TASK DETAILS - Reproduce the records below exactly as shown.

AVAILABLE RECORDS -
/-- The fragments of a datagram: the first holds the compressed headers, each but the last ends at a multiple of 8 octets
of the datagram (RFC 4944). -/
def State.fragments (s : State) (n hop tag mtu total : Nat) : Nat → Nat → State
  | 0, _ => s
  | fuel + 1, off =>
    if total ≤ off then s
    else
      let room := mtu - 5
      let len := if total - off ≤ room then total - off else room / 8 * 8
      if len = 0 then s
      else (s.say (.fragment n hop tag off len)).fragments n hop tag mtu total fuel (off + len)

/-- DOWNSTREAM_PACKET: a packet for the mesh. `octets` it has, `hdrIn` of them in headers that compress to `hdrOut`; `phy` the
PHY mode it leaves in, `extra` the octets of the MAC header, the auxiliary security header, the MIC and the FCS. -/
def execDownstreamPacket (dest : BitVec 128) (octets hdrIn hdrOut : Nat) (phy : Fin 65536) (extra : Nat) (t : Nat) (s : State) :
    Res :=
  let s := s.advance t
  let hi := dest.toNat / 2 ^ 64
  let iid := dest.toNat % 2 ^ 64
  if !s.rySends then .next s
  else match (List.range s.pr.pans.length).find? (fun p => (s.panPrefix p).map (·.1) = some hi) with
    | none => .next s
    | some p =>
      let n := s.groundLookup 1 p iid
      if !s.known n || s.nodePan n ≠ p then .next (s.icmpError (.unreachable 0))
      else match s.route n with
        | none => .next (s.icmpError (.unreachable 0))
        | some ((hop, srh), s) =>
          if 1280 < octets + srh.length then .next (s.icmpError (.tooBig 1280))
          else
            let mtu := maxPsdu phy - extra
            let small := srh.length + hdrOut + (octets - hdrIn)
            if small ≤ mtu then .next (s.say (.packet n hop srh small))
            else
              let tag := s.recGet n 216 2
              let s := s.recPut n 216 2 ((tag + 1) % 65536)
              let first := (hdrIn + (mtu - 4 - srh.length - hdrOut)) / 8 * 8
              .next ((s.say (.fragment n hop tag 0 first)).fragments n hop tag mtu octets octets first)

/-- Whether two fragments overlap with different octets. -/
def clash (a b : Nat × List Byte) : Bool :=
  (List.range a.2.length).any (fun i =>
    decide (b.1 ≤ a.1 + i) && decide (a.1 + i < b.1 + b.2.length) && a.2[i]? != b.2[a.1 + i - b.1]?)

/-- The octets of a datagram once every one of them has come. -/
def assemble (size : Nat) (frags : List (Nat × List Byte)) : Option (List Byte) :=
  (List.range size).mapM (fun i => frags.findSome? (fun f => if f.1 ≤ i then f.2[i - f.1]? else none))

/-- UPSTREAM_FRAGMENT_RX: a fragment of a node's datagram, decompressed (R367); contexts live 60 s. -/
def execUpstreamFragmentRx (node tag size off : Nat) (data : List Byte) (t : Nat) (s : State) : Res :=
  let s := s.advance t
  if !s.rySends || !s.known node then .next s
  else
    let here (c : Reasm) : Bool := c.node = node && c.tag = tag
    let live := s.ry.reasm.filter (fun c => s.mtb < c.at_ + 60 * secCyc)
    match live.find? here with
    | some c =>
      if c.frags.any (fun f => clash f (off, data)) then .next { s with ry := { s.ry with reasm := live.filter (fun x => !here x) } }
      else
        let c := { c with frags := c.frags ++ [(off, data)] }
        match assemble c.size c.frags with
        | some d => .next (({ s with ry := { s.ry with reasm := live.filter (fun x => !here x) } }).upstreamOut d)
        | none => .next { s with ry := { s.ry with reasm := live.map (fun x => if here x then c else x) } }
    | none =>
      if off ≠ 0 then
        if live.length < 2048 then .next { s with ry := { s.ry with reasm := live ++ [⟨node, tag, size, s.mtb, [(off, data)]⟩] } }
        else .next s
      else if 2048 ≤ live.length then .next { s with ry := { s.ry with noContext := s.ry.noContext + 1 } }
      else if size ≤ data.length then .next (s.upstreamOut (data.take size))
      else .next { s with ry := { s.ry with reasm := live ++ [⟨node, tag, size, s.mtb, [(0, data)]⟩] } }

EXPECTED ANSWER -
/-- The fragments of a datagram: the first holds the compressed headers, each but the last ends at a multiple of 8 octets
of the datagram (RFC 4944). -/
def State.fragments (s : State) (n hop tag mtu total : Nat) : Nat → Nat → State
  | 0, _ => s
  | fuel + 1, off =>
    if total ≤ off then s
    else
      let room := mtu - 5
      let len := if total - off ≤ room then total - off else room / 8 * 8
      if len = 0 then s
      else (s.say (.fragment n hop tag off len)).fragments n hop tag mtu total fuel (off + len)

/-- DOWNSTREAM_PACKET: a packet for the mesh. `octets` it has, `hdrIn` of them in headers that compress to `hdrOut`; `phy` the
PHY mode it leaves in, `extra` the octets of the MAC header, the auxiliary security header, the MIC and the FCS. -/
def execDownstreamPacket (dest : BitVec 128) (octets hdrIn hdrOut : Nat) (phy : Fin 65536) (extra : Nat) (t : Nat) (s : State) :
    Res :=
  let s := s.advance t
  let hi := dest.toNat / 2 ^ 64
  let iid := dest.toNat % 2 ^ 64
  if !s.rySends then .next s
  else match (List.range s.pr.pans.length).find? (fun p => (s.panPrefix p).map (·.1) = some hi) with
    | none => .next s
    | some p =>
      let n := s.groundLookup 1 p iid
      if !s.known n || s.nodePan n ≠ p then .next (s.icmpError (.unreachable 0))
      else match s.route n with
        | none => .next (s.icmpError (.unreachable 0))
        | some ((hop, srh), s) =>
          if 1280 < octets + srh.length then .next (s.icmpError (.tooBig 1280))
          else
            let mtu := maxPsdu phy - extra
            let small := srh.length + hdrOut + (octets - hdrIn)
            if small ≤ mtu then .next (s.say (.packet n hop srh small))
            else
              let tag := s.recGet n 216 2
              let s := s.recPut n 216 2 ((tag + 1) % 65536)
              let first := (hdrIn + (mtu - 4 - srh.length - hdrOut)) / 8 * 8
              .next ((s.say (.fragment n hop tag 0 first)).fragments n hop tag mtu octets octets first)

/-- Whether two fragments overlap with different octets. -/
def clash (a b : Nat × List Byte) : Bool :=
  (List.range a.2.length).any (fun i =>
    decide (b.1 ≤ a.1 + i) && decide (a.1 + i < b.1 + b.2.length) && a.2[i]? != b.2[a.1 + i - b.1]?)

/-- The octets of a datagram once every one of them has come. -/
def assemble (size : Nat) (frags : List (Nat × List Byte)) : Option (List Byte) :=
  (List.range size).mapM (fun i => frags.findSome? (fun f => if f.1 ≤ i then f.2[i - f.1]? else none))

/-- UPSTREAM_FRAGMENT_RX: a fragment of a node's datagram, decompressed (R367); contexts live 60 s. -/
def execUpstreamFragmentRx (node tag size off : Nat) (data : List Byte) (t : Nat) (s : State) : Res :=
  let s := s.advance t
  if !s.rySends || !s.known node then .next s
  else
    let here (c : Reasm) : Bool := c.node = node && c.tag = tag
    let live := s.ry.reasm.filter (fun c => s.mtb < c.at_ + 60 * secCyc)
    match live.find? here with
    | some c =>
      if c.frags.any (fun f => clash f (off, data)) then .next { s with ry := { s.ry with reasm := live.filter (fun x => !here x) } }
      else
        let c := { c with frags := c.frags ++ [(off, data)] }
        match assemble c.size c.frags with
        | some d => .next (({ s with ry := { s.ry with reasm := live.filter (fun x => !here x) } }).upstreamOut d)
        | none => .next { s with ry := { s.ry with reasm := live.map (fun x => if here x then c else x) } }
    | none =>
      if off ≠ 0 then
        if live.length < 2048 then .next { s with ry := { s.ry with reasm := live ++ [⟨node, tag, size, s.mtb, [(off, data)]⟩] } }
        else .next s
      else if 2048 ≤ live.length then .next { s with ry := { s.ry with noContext := s.ry.noContext + 1 } }
      else if size ≤ data.length then .next (s.upstreamOut (data.take size))
      else .next { s with ry := { s.ry with reasm := live ++ [⟨node, tag, size, s.mtb, [(0, data)]⟩] } }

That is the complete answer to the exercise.